TIGERScore 다운로드 - TIGERScore 소스 코드 다운로드

Tigerscore

이 repo에는 TMLR 2024 용지 "Tigerscore : 모든 텍스트 생성 작업에 대한 설명 가능한 메트릭을 구축하기 위해"코드, 데이터 및 모델

더 많은 결과와 분석을 보려면 [프로젝트 페이지]를 확인하십시오!

Tigerscore-Yi-6B

기타 리소스
? Tigerscore 컬렉션
? 포옹 페이스 데모

설치

Tigerscore 파이프 라인을 직접 사용하려면 먼저 파이썬 패키지로 설치해야합니다.

pip install git+https://github.com/TIGER-AI-Lab/TIGERScore.git

로컬 컴퓨터에 대해 torch.cuda.is_available() 가 True 인지 확인하십시오.

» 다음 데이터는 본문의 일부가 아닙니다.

-- ==== Sys2Proof/Tests/Slice0.lean ====
section
/-! SUPPORT. The model's own tests. Expected words and values are those of 95_test_vectors.md (Parts 1 to 3)
and of the encoding tables of 30_encoding.md; each group names its source. -/

namespace Sys2Proof.Tests

open Sys2Proof Sys2Proof.Machine

/-! ## Well-formedness: a term for each check, which the check refuses (47_undefined.md R174) -/

theorem test_wf_accepts_highest_registers :
    (Instr.add (.gpr 11) (.gpr 11) (.gpr 11)).wellFormed = true := by decide
theorem test_wf_refuses_undefined_destination :
    (Instr.add (.udo 0) (.gpr 0) (.gpr 0)).wellFormed = false := by decide
theorem test_wf_refuses_undefined_source_one :
    (Instr.nand (.gpr 0) (.udo 0) (.gpr 0)).wellFormed = false := by decide
theorem test_wf_refuses_undefined_source_two :
    (Instr.sub (.gpr 0) (.gpr 0) (.udo 3)).wellFormed = false := by decide
theorem test_wf_refuses_undefined_shift_source :
    (Instr.sra (.gpr 0) (.udo 2) 1).wellFormed = false := by decide
theorem test_wf_accepts_count_of_twelve : (Instr.sla (.gpr 2) (.gpr 1) 12).wellFormed = true := by decide
theorem test_wf_refuses_undefined_address : (Instr.st (.gpr 0) (.udo 0)).wellFormed = false := by decide
theorem test_wf_refuses_undefined_load_destination :
    (Instr.ld (.udo 0) (.gpr 0)).wellFormed = false := by decide
theorem test_wf_refuses_undefined_immediate_destination :
    (Instr.lil (.udo 0) 0).wellFormed = false := by decide
theorem test_wf_refuses_undefined_comparand : (Instr.cmp 0 (.gpr 0) (.udo 1)).wellFormed = false := by
  decide
theorem test_wf_accepts_any_unused_cmp_bits :
    (Instr.cmp 15 (.gpr 5) (.gpr 6)).wellFormed = true := by decide
theorem test_wf_refuses_udi : (Instr.udi1100 0x123).wellFormed = false := by decide

/-! ## Decoding: a word written out from 30_encoding.md R62 to R73 for every constructor -/

theorem test_decode_add : decodeTableWord 16 0b0000_0111_0101_0110 = some (.add (.gpr 7) (.gpr 5) (.gpr 6)) := by decide
theorem test_decode_sub : decodeTableWord 16 0b0001_0111_0101_0110 = some (.sub (.gpr 7) (.gpr 5) (.gpr 6)) := by decide
theorem test_decode_and : decodeTableWord 16 0b0010_0111_0101_0110 = some (.and (.gpr 7) (.gpr 5) (.gpr 6)) := by decide
theorem test_decode_or : decodeTableWord 16 0b0011_0111_0101_0110 = some (.or (.gpr 7) (.gpr 5) (.gpr 6)) := by decide
theorem test_decode_nand : decodeTableWord 16 0b0100_0111_0101_0110 = some (.nand (.gpr 7) (.gpr 5) (.gpr 6)) := by decide
theorem test_decode_sla : decodeTableWord 16 0b0101_0111_0101_0110 = some (.sla (.gpr 7) (.gpr 5) 6) := by decide
theorem test_decode_sra : decodeTableWord 16 0b0110_0111_0101_0110 = some (.sra (.gpr 7) (.gpr 5) 6) := by decide
theorem test_decode_ld : decodeTableWord 16 0b0111_0111_0101_0110 = some (.ld (.gpr 7) (.gpr 5)) := by decide
theorem test_decode_st : decodeTableWord 16 0b0111_0111_0101_1001 = some (.st (.gpr 7) (.gpr 5)) := by decide
theorem test_decode_nopMem0000 : decodeTableWord 16 0b0111_1100_0011_0000 = some (.nopMem0000 0b11000011) := by decide
theorem test_decode_nopMem0001 : decodeTableWord 16 0b0111_1100_0011_0001 = some (.nopMem0001 0b11000011) := by decide
theorem test_decode_nopMem0010 : decodeTableWord 16 0b0111_1100_0011_0010 = some (.nopMem0010 0b11000011) := by decide
theorem test_decode_nopMem0011 : decodeTableWord 16 0b0111_1100_0011_0011 = some (.nopMem0011 0b11000011) := by decide
theorem test_decode_nopMem0100 : decodeTableWord 16 0b0111_1100_0011_0100 = some (.nopMem0100 0b11000011) := by decide
theorem test_decode_nopMem0101 : decodeTableWord 16 0b0111_1100_0011_0101 = some (.nopMem0101 0b11000011) := by decide
theorem test_decode_nopMem0111 : decodeTableWord 16 0b0111_1100_0011_0111 = some (.nopMem0111 0b11000011) := by decide
theorem test_decode_nopMem1000 : decodeTableWord 16 0b0111_1100_0011_1000 = some (.nopMem1000 0b11000011) := by decide
theorem test_decode_nopMem1010 : decodeTableWord 16 0b0111_1100_0011_1010 = some (.nopMem1010 0b11000011) := by decide
theorem test_decode_nopMem1011 : decodeTableWord 16 0b0111_1100_0011_1011 = some (.nopMem1011 0b11000011) := by decide
theorem test_decode_nopMem1100 : decodeTableWord 16 0b0111_1100_0011_1100 = some (.nopMem1100 0b11000011) := by decide
theorem test_decode_nopMem1101 : decodeTableWord 16 0b0111_1100_0011_1101 = some (.nopMem1101 0b11000011) := by decide
theorem test_decode_nopMem1110 : decodeTableWord 16 0b0111_1100_0011_1110 = some (.nopMem1110 0b11000011) := by decide
theorem test_decode_nopMem1111 : decodeTableWord 16 0b0111_1100_0011_1111 = some (.nopMem1111 0b11000011) := by decide
theorem test_decode_lil : decodeTableWord 16 0b1000_0111_01010110 = some (.lil (.gpr 7) 0x56) := by decide
theorem test_decode_lih : decodeTableWord 16 0b1001_0111_01010110 = some (.lih (.gpr 7) 0x56) := by decide
theorem test_decode_cmp : decodeTableWord 16 0b1010_1111_0101_0110 = some (.cmp 0b1111 (.gpr 5) (.gpr 6)) := by decide
theorem test_decode_brn : decodeTableWord 16 0b1011_0110_01010110 = some (.brn 0x56) := by decide
theorem test_decode_brz : decodeTableWord 16 0b1011_0111_01010110 = some (.brz 0x56) := by decide
theorem test_decode_brp : decodeTableWord 16 0b1011_1000_01010110 = some (.brp 0x56) := by decide
theorem test_decode_jmp : decodeTableWord 16 0b1011_1001_01010110 = some (.jmp 0x56) := by decide
theorem test_decode_nopBr0000 : decodeTableWord 16 0b1011_0000_11000000 = some (.nopBr0000 0b11000000) := by decide
theorem test_decode_nopBr0001 : decodeTableWord 16 0b1011_0001_11000000 = some (.nopBr0001 0b11000000) := by decide
theorem test_decode_nopBr0010 : decodeTableWord 16 0b1011_0010_11000000 = some (.nopBr0010 0b11000000) := by decide
theorem test_decode_nopBr0011 : decodeTableWord 16 0b1011_0011_11000000 = some (.nopBr0011 0b11000000) := by decide
theorem test_decode_nopBr0100 : decodeTableWord 16 0b1011_0100_11000000 = some (.nopBr0100 0b11000000) := by decide
theorem test_decode_nopBr0101 : decodeTableWord 16 0b1011_0101_11000000 = some (.nopBr0101 0b11000000) := by decide
theorem test_decode_nopBr1010 : decodeTableWord 16 0b1011_1010_11000000 = some (.nopBr1010 0b11000000) := by decide
theorem test_decode_nopBr1011 : decodeTableWord 16 0b1011_1011_11000000 = some (.nopBr1011 0b11000000) := by decide
theorem test_decode_nopBr1100 : decodeTableWord 16 0b1011_1100_11000000 = some (.nopBr1100 0b11000000) := by decide
theorem test_decode_nopBr1101 : decodeTableWord 16 0b1011_1101_11000000 = some (.nopBr1101 0b11000000) := by decide
theorem test_decode_nopBr1110 : decodeTableWord 16 0b1011_1110_11000000 = some (.nopBr1110 0b11000000) := by decide
theorem test_decode_nopBr1111 : decodeTableWord 16 0b1011_1111_11000000 = some (.nopBr1111 0b11000000) := by decide
theorem test_decode_udi1100 : decodeTableWord 16 0b1100_000100100011 = some (.udi1100 0x123) := by decide
theorem test_decode_udi1101 : decodeTableWord 16 0b1101_000100100011 = some (.udi1101 0x123) := by decide
theorem test_decode_udi1110 : decodeTableWord 16 0b1110_000100100011 = some (.udi1110 0x123) := by decide
theorem test_decode_udi1111 : decodeTableWord 16 0b1111_000100100011 = some (.udi1111 0x123) := by decide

게다가, 여기에 vllm이 자세히 설명 된 Tigerscore를 사용하려면 Vllm 문서를 따라 vllm을 밀어 넣어야합니다.

CUDA가 12.1 인 경우

pip install vllm
pip3 install -U xformers --index-url https://download.pytorch.org/whl/cu121

CUDA가 11.8 인 경우

 # Replace `cp39` with your Python version (e.g., `cp38`, `cp39`, `cp311`).
pip install https://github.com/vllm-project/vllm/releases/download/v0.2.2/vllm-0.2.2+cu118-cp39-cp39-manylinux1_x86_64.whl
pip3 install -U xformers --index-url https://download.pytorch.org/whl/cu118

교육 스크립트를 사용하려면 다음 명령을 실행하여 종속성을 설치하십시오.

pip install -r requirements.txt

용법

기본 사용

설치 후 다음 exmaple python 코드로 텍스트 세대를 점수를 매기는 것이 좋습니다 (더 많은 사용 사례는 tigerscore_example_usage.ipynb 참조) : :

 # gpu device setup
import os
os . environ [ "CUDA_VISIBLE_DEVICES" ] = "0"
# example  
instruction = "Write an apology letter."
input_context = "Reason: You canceled a plan at the last minute due to illness."
hypo_output = "Hey [Recipient], n n I'm really sorry for ditching our plan. I suddenly got an opportunity for a vacation so I took it. I know this might have messed up your plans and I regret that. n n Despite being under the weather, I would rather go for an adventure. I hope you can understand my perspective and I hope this incident doesn't change anything between us. n n We can reschedule our plan for another time. Sorry again for the trouble. n n Peace out, n [Your Name] n n ---"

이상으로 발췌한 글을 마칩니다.